Um uniforme surrado das batalhas vencidas,
Um cajado e uma velha bíblia.
Sem paramentos,
Sem ouro,
Sem mitra,
"Franciscanamente" rico.
Recebido foi com intimidade por Pedro:
- Entre amigo, quisera todo Karol fosse santo como tu.
- Entre amigo, sabemos qual Karol tu foste.
- Entre amigo, mas ainda há uma Carol sem fé...
Ainda Carol que mente...
Ainda Carol que se avilta...
Ainda Carol serpente...
Que envergonha os pais,
Que desperdiça a vida.
- Alegra-te amigo, tu salvaste Marias, Joanas e uma Carol.
Ah! Se inda houvesse a foice,
Se inda fosse o martelo...
Carol perderia as mãos,
Carol perderia a liberdade,
Carol perderia a vida,
E o pai perderia Carol,
E a mãe perderia o pai.
- Bem-vindo, Karol Wojtyla, que a Carol do mundo tem tempo.
E Karol Wojtyla se aquietou pensativo.
Tinha salvado Carol, da foice e do martelo.
Mas subiu aos céus, com um olho no novo inferno.
A Visão
A VISÃO
O poeta sente frio,
Surge um rio álgido de entre seus dedos,
Tremores inexplicáveis destroem seus edifícios.
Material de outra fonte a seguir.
-- ==== Sys2Proof/Machine/Start.lean ====
section
/-!
DEFINITION. The start of the part (R90, R384, R406 to R413, R426): boot attempts, the checks of the running image, the
normal start, kickstand, and what the service does when a domain, a self-test, a commit check or a slot lets it go on.
-/
namespace Sys2Proof.Machine

/-! ## Commands that a reset cut off (R384) -/

def State.cause (s : State) : Nat := s.rd A.SYS_RESETCAUSE 3 0

/-- The newest REINTEGRATE of E0 in the journal. -/
def State.reintEntry (s : State) : Option (List W16) :=
  s.jnlEntries.find? fun e => jType e = 1 && jOp e = 3 && jIndex e = 0x2010 && jSub e = 2 && jWord e 14 % 256 = 0

/-- A point is persistent: one of the part's own, or of the running package's function table. -/
def State.isPersistent (s : State) (index sub : Nat) : Bool :=
  (ownRows.any fun r => r.index == index && r.lo ≤ sub && sub ≤ r.hi && r.cls == Cl.persistent)
    || (s.pkgOk && s.pkgPointList.any fun p => p.index == index && p.sub == sub && p.cls == Cl.persistent)

/-- SEQ of a point's settings record, 0 if there is none. -/
def State.settingSeq (s : State) (index sub : Nat) : Nat :=
  match s.dict.settings.find? fun p => p.index == index && p.sub == sub with
  | some p => p.seq.toNat
  | none => 0

/-- A command's entry that has not ended: an EXEC without an OUTCOME, or a write of a P point that no record carries.
The EXEC that made a reset of cause 9h ends later in the start (R90). -/
def State.unsettled (s : State) (e : List W16) : Bool :=
  jType e = 1 && (s.outcomeEntry (jOrigin e) (jDetail e) (jSeq e)).isNone &&
    (if jOp e = 3 then !(s.cause = 9 && s.reintEntry == some e)
    else jOp e = 2 && s.isPersistent (jIndex e) (jSub e) && s.settingSeq (jIndex e) (jSub e) < jSeq e)

/-- The settlement of R384. An activation that had not reached its copy is taken back. -/
def State.settleJournal (s : State) : State :=
  let s := if s.upd.stState = 3 then { s with upd := { s.upd with stState := 2 } } else s
  (s.jnlEntries.reverse.filter s.unsettled).foldl (fun s e =>
    s.outcome (BitVec.ofNat 32 (jOrigin e)) (BitVec.ofNat 32 (jDetail e)) (jIndex e) (jSub e) St.ABORTED) s

/-- Each slot that its load found bad is journaled (R337). -/
def State.recordBadSlots (s : State) : State :=
  if s.puf = 2 then s
  else ((List.range 256).filter fun n => s.slotBad n).foldl
    (fun s n => s.jnlService (jnlEvent 0x16 St.SLOT_BAD 0 0 0 n originService)) s

/-! ## What both kinds of start do -/

/-- Retirements come back from the record, FIRST first (R86); at a start of cause 9h E0 is then put back (R90). -/
def State.retireStart (s : State) : State :=
  let s := match s.upd.first with
    | some k => s.retSet (2 ^ k.val)
    | none => s
  let s := s.retSet s.upd.retSet.toNat
  if s.cause ≠ 9 then s
  else
    let entry := s.reintEntry
    let s := s.reint 0xA5 0
    match entry with
    | some e => s.outcome (BitVec.ofNat 32 (jOrigin e)) (BitVec.ofNat 32 (jDetail e)) 0x2010 2
        (if s.retired 0 then St.WRITE_REJECTED else St.OK)
    | none => s

/-- The extended address that the start sequence loads: the manual does not say which, so it is free (log entry 4). -/
def State.loadExt (s : State) : State :=
  let r := s.draw 64
  r.2.wrw A.LNK_EXT 4 r.1.toNat

/-- A ring that the service needs and no setting has placed: where in the first four banks E0's code places it is free
(log entry 22). -/
def State.placeRing (s : State) (n : Nat) : State :=
  if s.flag (A.RING_CFG n) 15 then s
  else
    let b := s.draw 13
    let x := b.2.draw 15
    let idx := x.1.toNat / 0x2000 * 0x8000 + x.1.toNat % 0x2000 % 0x1FF0 * 4
    ((x.2.wrw (A.RING_BASE n) 2 (0x100000 + 16 * b.1.toNat)).wrw (A.RING_IDX n) 2 (0x100000 + idx)).setFlag (A.RING_CFG n) 15 true

/-- The START entry (R381, R408). -/
def State.startEntry (s : State) : State :=
  s.jnlService (jnlEvent 3 St.OK s.upd.boots s.cause s.inKick.toNat (s.word A.SYS_STARTREASON).toNat originLoader)

/-! ## Kickstand (R410 to R413) -/

/-- Chain, frequency and mode of the recovery cells (D001h). -/
def State.kickChain (s : State) : Chain := if ofOctets ((s.setting 0xD001 1).getD [1]) = 0 then .A else .B
def State.kickFreq (s : State) : Nat := ofOctets ((s.setting 0xD001 2).getD (toOctets 4 0x0253B400))
def State.kickMode (s : State) : Nat := ofOctets ((s.setting 0xD001 3).getD [0x80])

/-- Lane of the recovery cells. -/
def kickLane (c : Chain) : Nat := 8 * c.ix

/-- An entry of every placement at the start of a slot. -/
def kickRow (kind lap slot a b c : Nat) : List W16 :=
  [BitVec.ofNat 16 (kind * 4096 + lap * 512 + 0x1FF), BitVec.ofNat 16 slot, 0, 0, 0, BitVec.ofNat 16 a, BitVec.ofNat 16 b,
   BitVec.ofNat 16 c]

/-- The recovery sheet's entries (R411): beacon, control transmit, eight control receive cells, PD11 and the RF domain
in retention from slot 10 and on again for slot 0, and the mark of lap 1. -/
def kickTable (c : Chain) : List W16 :=
  let ch := c.ix * 4096
  let lanes := 2 ^ kickLane c
  let dom (slot st : Nat) : List W16 := kickRow 4 0 slot (st * 16 + 11) 0 0 ++ kickRow 4 0 slot (st * 16 + 12 + c.ix) 0 0
  kickRow 1 0 0 ch 0 0x3FF ++ kickRow 1 0 1 (0x8000 + ch) lanes 0x3FF
    ++ ((List.range 8).map fun i => kickRow 1 0 (2 + i) (0xA000 + ch) lanes 0x3FF).flatten
    ++ dom 10 1 ++ dom 99 2 ++ kickRow 8 1 0 0 0 0

/-- The recovery sheet goes into the sequencer: 10 ms slots, lap 0 of 100 slots, and lap 1 whose origin never comes. -/
def State.loadKickSheet (s : State) : State :=
  let s := s.wrw A.SEQ_SLOTLEN 2 320000
  let lap (s : State) (n cfg base count : Nat) : State :=
    ((s.setWord (A.SEQ_LAP_CFG n) (BitVec.ofNat 16 cfg)).setWord (A.SEQ_LAP_BASE n) (BitVec.ofNat 16 base)).setWord
      (A.SEQ_LAP_COUNT n) (BitVec.ofNat 16 count)
  let s := (List.range' 2 6).foldl (fun s n => lap s n 0 0 0) (lap (lap s 0 (0x8000 + 99) 0 14) 1 0x8000 14 1)
  let s := (s.wrw (A.SEQ_LAP_ORIGIN 0) 3 0).wrw (A.SEQ_LAP_ORIGIN 1) 3 (2 ^ 40 - 1)
  { s with seq := { s.seq with table := wordCells (kickTable s.kickChain) }, upd := { s.upd with rows := [] } }

/-- The slot can be used. -/
def State.slotUsable (s : State) (n : Nat) : Bool := (s.verifySlot n).isSome

/-- Key map entries with CTRL and a usable slot are installed (R411). They are known from stored settings that the
running package's function table directs there (log entry 23). -/
def State.kickKeys (s : State) : State :=
  let points := if s.pkgOk then s.pkgPointList else []
  (List.range 16).foldl (fun s j =>
    match points.find? fun p => p.target == A.LNK_KEYMAP j && p.cls == Cl.persistent with
    | some p => match s.setting p.index p.sub with
      | some v =>
        let x := ofOctets v
        if bit x 27 && s.slotUsable (bits x 7 0) then s.wrw (A.LNK_KEYMAP j) 2 x else s
      | none => s
    | none => s) s

/-- The chains that a start calibrates: both, in kickstand the recovery chain (R126, R411). -/
def State.startChains (s : State) : List Chain :=
  if s.upd.booting == .image then [.A, .B] else if s.upd.booting == .kick then [s.kickChain] else []

/-- Full calibrations that the start makes, one of each chain, once the reference is there (R126). -/
def State.startCals (s : State) : State :=
  if !s.flag A.CLK_STAT 15 then s
  else s.startChains.foldl (fun s c =>
    if s.on (12 + c.ix) && s.rfState c = 0 && !s.upd.calibrated.contains c then s.startCal c else s) s

/-- The recovery chain is calibrated, or there is no XO32M for it (R126, R407). -/
def State.kickTuned (s : State) : Bool :=
  s.upd.calibrated.contains s.kickChain || s.upd.noXo || (!s.flag A.CLK_STAT 15 && s.flag A.CLK_STAT 14)

/-- Kickstand goes on once its domains are on and its chain is calibrated: role and stage come back (R228), the recovery
sheet is prepared and the START entry asked for. -/
def State.kickReady (s : State) : State :=
  let c := s.kickChain
  if s.upd.booting != .kick || !([8, 9, 10, 11, 12 + c.ix, 15].all fun d => s.on d) || s.rd A.SEQ_STAT 11 10 ≠ 0
    || !s.kickTuned then s
  else
    let s := { s with dict := { s.dict with points := [] } }
    let s := s.retireStart.applyAll.restoreStage.loadExt.kickKeys
    let s := [0, 1, 2, 18 + kickLane c].foldl (fun s n => s.placeRing n) s
    let s := if c = .A then s.wr A.LNK_HOPLEN 7 0 1 else s.wr A.LNK_HOPLEN 15 8 1
    let s := { s with lnk := { s.lnk with hops := cellsPut zeroWord s.lnk.hops (128 * c.ix) 0 } }
    let s := s.wrw (A.RF_CHBASE c) 2 s.kickFreq
    let s := s.wr (A.RXE_LANE_CFG (kickLane c)) 7 0 s.kickMode
    let s := s.loadKickSheet.startEntry
    { s with upd := { s.upd with booting := .commit } }

/-- The start enters kickstand (R410, R411), with a reason or for its boot attempts alone. Domains that kickstand does
not need go off. -/
def State.enterKick (s : State) (reason : Option Nat) : State :=
  let s := match reason with
    | some r => s.setWord A.SYS_STARTREASON (BitVec.ofNat 16 r)
    | none => s
  let s := { s.setFlag A.SYS_BOOTCNT 7 true with upd := { s.upd with booting := .kick } }
  let c := s.kickChain
  let s := ((List.range' 1 7) ++ [12 + c.other.ix]).foldl (fun s d => s.queueTransition ⟨d, 0, 0, false, none⟩) s
  let s := [10, 11, 12 + c.ix].foldl (fun s d => if s.on d then s else s.queueTransition ⟨d, 2, 0, false, none⟩) s
  s.startCals.kickReady

/-- The recovery beacon (R412): MHR with a header termination IE, a TSCH Synchronization IE, and its payload. -/
def State.beaconFrame (s : State) : List Octet :=
  let reason := (s.word A.SYS_STARTREASON).toNat
  toOctets 2 (0x200 + 2 * 4096 + 3 * 16384) ++ [0] ++ toOctets 2 (s.word A.LNK_PANID).toNat ++ toOctets 8 (s.rdw A.LNK_EXT 4)
    ++ toOctets 2 (0x7E * 128) ++ toOctets 2 (0x8000 + 0x800 + 8) ++ toOctets 2 (0x1A00 + 6) ++ List.replicate 6 0
    ++ toOctets 2 0xF800
    ++ [0x4C, 0x4A, 0x4B, 0x53] ++ toOctets 2 0x9616 ++ [0x42, BitVec.ofNat 8 (s.rd A.SYS_BOOTCNT 3 0)]
    ++ toOctets 8 (if s.puf = 1 then s.rdw A.VLT_DEVID 4 else 0) ++ toOctets 2 reason ++ [BitVec.ofNat 8 s.cause, 0]
    ++ toOctets 4 (if 2 ≤ reason ∧ reason ≤ 5 then 0 else s.runVersion) ++ toOctets 4 s.siteId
Perdido, não mais sabe onde está.
Escondido nas grutas fechadas dos seus medos,
Um grande frio, muitíssimo frio.
Agulhas no peito,
Algemas na língua,
Garganta seca.
Vontade de ser um deus,
De inventar novas seitas,
De parar o tempo,
Reinventar o espaço.
De morrer e ser Lázaro,
De ser bom e mau.
À visão da eleita,
O poeta é simples mortal.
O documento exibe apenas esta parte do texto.